* _Stored data_
━━━━━━━━━━━━━━━━━━━━

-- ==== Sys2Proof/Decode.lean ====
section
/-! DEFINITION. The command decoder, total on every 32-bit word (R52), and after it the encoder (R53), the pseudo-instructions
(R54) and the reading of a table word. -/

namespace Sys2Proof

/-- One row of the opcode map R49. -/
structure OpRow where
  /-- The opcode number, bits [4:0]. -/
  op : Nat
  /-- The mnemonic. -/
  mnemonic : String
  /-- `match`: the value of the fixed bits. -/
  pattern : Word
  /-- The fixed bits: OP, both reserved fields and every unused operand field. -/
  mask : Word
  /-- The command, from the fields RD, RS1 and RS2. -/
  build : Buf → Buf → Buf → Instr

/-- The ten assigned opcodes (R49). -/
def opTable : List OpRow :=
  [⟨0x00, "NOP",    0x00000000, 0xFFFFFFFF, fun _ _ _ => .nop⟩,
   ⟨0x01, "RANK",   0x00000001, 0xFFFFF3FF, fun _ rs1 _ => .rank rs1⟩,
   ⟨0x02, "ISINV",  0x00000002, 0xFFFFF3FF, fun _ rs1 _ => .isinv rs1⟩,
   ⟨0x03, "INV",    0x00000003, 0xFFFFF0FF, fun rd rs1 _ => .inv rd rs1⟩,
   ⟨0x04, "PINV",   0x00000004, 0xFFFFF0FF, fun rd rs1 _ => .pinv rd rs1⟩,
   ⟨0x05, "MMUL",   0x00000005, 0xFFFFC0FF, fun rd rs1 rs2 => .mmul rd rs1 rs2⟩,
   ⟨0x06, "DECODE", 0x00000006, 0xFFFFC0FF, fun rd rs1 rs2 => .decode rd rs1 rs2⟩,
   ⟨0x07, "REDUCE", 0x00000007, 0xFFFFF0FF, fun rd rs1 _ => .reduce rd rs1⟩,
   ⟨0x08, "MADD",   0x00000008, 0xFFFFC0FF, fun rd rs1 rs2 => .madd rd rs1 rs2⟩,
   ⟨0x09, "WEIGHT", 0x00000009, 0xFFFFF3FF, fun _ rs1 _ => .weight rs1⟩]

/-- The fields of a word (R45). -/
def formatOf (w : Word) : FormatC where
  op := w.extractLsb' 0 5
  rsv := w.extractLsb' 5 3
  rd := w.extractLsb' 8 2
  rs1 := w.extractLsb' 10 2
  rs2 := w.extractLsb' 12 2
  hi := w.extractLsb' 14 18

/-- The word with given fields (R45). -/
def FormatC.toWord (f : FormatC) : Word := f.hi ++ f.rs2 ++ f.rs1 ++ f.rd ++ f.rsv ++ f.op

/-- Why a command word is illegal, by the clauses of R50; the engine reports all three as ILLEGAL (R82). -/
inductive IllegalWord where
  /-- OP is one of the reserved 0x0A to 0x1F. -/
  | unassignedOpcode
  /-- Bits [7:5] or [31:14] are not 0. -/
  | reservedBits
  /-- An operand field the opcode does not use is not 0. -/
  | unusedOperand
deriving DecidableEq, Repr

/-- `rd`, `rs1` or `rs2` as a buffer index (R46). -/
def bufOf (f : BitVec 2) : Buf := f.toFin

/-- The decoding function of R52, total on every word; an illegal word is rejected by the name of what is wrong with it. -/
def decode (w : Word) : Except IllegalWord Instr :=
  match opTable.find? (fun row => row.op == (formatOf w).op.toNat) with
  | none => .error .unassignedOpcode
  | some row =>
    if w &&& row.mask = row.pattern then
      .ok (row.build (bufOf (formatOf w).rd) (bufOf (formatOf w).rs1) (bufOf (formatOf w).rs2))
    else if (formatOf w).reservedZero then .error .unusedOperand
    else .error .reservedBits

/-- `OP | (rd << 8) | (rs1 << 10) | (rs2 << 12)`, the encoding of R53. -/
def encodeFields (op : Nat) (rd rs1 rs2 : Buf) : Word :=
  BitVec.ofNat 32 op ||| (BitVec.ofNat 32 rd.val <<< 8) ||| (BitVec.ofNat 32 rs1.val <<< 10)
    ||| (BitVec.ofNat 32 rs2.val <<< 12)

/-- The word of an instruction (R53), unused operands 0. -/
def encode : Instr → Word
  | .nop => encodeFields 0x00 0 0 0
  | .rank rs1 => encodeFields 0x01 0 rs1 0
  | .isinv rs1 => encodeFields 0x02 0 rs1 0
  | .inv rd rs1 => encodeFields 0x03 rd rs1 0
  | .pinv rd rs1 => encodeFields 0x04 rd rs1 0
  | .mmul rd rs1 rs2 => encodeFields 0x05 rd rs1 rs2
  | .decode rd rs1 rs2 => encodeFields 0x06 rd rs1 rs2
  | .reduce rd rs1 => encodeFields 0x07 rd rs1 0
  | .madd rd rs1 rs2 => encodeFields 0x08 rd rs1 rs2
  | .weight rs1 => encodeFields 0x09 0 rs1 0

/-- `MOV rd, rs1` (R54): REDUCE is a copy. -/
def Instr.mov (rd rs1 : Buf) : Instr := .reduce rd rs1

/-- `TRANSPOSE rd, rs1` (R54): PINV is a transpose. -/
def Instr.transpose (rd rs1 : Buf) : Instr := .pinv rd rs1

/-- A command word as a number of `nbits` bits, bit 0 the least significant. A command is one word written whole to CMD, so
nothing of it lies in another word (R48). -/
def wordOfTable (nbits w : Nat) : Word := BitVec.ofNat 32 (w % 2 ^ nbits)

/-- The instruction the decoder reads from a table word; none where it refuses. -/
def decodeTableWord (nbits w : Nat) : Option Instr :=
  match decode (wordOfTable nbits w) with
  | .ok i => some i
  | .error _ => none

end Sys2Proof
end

━━━━━━━━━━━━━━━━━━━━

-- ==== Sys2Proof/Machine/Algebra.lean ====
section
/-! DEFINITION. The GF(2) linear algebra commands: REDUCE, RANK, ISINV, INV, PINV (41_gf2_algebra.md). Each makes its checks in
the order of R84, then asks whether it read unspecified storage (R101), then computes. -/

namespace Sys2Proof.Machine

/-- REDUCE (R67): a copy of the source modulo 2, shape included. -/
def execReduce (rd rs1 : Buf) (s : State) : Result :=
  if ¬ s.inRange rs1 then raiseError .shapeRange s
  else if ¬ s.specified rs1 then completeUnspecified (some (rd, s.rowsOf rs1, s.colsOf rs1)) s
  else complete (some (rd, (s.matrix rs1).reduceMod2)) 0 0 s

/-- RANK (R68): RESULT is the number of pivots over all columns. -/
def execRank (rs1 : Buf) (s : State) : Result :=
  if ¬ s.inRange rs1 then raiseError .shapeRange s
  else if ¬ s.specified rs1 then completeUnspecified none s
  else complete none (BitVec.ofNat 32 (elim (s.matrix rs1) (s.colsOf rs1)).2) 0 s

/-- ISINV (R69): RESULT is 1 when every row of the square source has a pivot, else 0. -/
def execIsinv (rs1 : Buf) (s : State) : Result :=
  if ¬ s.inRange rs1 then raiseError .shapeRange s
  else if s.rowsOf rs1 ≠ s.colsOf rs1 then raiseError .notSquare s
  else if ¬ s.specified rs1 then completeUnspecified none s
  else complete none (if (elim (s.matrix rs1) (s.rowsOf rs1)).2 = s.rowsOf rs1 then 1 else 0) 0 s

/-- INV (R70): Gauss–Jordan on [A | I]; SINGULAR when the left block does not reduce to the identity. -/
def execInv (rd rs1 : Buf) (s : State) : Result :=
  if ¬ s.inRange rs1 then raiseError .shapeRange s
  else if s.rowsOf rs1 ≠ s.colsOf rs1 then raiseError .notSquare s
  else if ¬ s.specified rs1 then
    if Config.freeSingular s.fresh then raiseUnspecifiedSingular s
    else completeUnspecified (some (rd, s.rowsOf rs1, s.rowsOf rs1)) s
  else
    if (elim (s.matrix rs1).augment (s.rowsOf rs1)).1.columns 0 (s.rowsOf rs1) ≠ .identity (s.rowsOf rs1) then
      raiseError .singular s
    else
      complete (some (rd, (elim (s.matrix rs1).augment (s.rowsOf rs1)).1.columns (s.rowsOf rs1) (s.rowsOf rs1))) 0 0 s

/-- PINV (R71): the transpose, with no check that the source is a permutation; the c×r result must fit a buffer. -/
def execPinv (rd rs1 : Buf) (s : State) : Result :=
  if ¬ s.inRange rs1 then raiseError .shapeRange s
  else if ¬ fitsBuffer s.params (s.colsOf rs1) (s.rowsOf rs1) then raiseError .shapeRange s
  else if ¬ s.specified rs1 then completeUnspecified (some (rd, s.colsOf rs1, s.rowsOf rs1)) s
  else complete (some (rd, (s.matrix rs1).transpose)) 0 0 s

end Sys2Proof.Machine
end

━━━━━━━━━━━━━━━━━━━━

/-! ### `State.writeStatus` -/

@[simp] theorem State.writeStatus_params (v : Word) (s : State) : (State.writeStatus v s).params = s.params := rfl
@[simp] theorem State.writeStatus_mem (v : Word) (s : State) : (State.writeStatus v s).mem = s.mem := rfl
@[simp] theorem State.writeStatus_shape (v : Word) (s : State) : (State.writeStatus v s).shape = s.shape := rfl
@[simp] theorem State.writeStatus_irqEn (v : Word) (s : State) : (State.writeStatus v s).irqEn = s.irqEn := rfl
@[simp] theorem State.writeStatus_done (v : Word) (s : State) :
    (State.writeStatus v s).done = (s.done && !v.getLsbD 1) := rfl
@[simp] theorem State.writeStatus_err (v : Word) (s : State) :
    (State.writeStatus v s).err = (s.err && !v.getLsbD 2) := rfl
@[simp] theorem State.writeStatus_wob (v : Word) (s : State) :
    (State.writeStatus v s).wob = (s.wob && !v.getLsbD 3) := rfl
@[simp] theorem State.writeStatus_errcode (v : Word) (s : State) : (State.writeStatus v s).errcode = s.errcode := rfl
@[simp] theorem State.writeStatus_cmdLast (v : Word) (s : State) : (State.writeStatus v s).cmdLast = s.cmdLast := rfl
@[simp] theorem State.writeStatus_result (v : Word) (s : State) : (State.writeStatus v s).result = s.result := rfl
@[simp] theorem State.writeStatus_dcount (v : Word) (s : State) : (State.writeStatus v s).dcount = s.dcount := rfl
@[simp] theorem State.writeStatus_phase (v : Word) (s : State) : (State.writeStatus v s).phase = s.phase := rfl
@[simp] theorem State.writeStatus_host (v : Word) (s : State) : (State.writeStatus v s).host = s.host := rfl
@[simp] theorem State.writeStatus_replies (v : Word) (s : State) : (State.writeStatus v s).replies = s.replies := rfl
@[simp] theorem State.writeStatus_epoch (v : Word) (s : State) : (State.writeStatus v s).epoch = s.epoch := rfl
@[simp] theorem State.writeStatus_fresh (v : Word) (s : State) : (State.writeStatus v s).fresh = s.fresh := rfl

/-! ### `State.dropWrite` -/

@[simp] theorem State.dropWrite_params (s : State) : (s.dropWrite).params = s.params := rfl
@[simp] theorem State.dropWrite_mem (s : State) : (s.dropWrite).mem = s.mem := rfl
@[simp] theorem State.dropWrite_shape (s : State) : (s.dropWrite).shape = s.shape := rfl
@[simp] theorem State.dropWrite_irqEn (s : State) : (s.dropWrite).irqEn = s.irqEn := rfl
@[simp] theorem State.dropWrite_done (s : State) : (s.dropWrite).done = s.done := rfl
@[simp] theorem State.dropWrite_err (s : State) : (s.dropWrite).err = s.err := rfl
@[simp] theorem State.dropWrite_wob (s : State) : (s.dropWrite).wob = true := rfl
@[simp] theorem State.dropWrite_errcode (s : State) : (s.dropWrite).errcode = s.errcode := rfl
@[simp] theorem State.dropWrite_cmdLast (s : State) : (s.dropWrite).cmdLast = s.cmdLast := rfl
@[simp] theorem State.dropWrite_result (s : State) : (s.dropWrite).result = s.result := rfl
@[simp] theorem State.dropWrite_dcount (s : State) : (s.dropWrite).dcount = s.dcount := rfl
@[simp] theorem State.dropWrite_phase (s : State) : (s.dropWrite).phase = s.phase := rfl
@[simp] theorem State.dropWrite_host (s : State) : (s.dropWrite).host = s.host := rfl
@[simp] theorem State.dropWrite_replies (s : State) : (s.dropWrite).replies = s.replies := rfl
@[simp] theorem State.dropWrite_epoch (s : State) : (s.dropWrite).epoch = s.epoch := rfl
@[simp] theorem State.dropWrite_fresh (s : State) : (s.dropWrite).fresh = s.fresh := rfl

━━━━━━━━━━━━━━━━━━━━

* _EXERCISE_
One stretch of the lines above is wanted, from the line that contains "(State.writeStatus v s).done" through the line that contains "s).replies = s.replies := rfl". Output it exactly.

* _YOUR SOLUTION_
    (State.writeStatus v s).done = (s.done && !v.getLsbD 1) := rfl
@[simp] theorem State.writeStatus_err (v : Word) (s : State) :
    (State.writeStatus v s).err = (s.err && !v.getLsbD 2) := rfl
@[simp] theorem State.writeStatus_wob (v : Word) (s : State) :
    (State.writeStatus v s).wob = (s.wob && !v.getLsbD 3) := rfl
@[simp] theorem State.writeStatus_errcode (v : Word) (s : State) : (State.writeStatus v s).errcode = s.errcode := rfl
@[simp] theorem State.writeStatus_cmdLast (v : Word) (s : State) : (State.writeStatus v s).cmdLast = s.cmdLast := rfl
@[simp] theorem State.writeStatus_result (v : Word) (s : State) : (State.writeStatus v s).result = s.result := rfl
@[simp] theorem State.writeStatus_dcount (v : Word) (s : State) : (State.writeStatus v s).dcount = s.dcount := rfl
@[simp] theorem State.writeStatus_phase (v : Word) (s : State) : (State.writeStatus v s).phase = s.phase := rfl
@[simp] theorem State.writeStatus_host (v : Word) (s : State) : (State.writeStatus v s).host = s.host := rfl
@[simp] theorem State.writeStatus_replies (v : Word) (s : State) : (State.writeStatus v s).replies = s.replies := rfl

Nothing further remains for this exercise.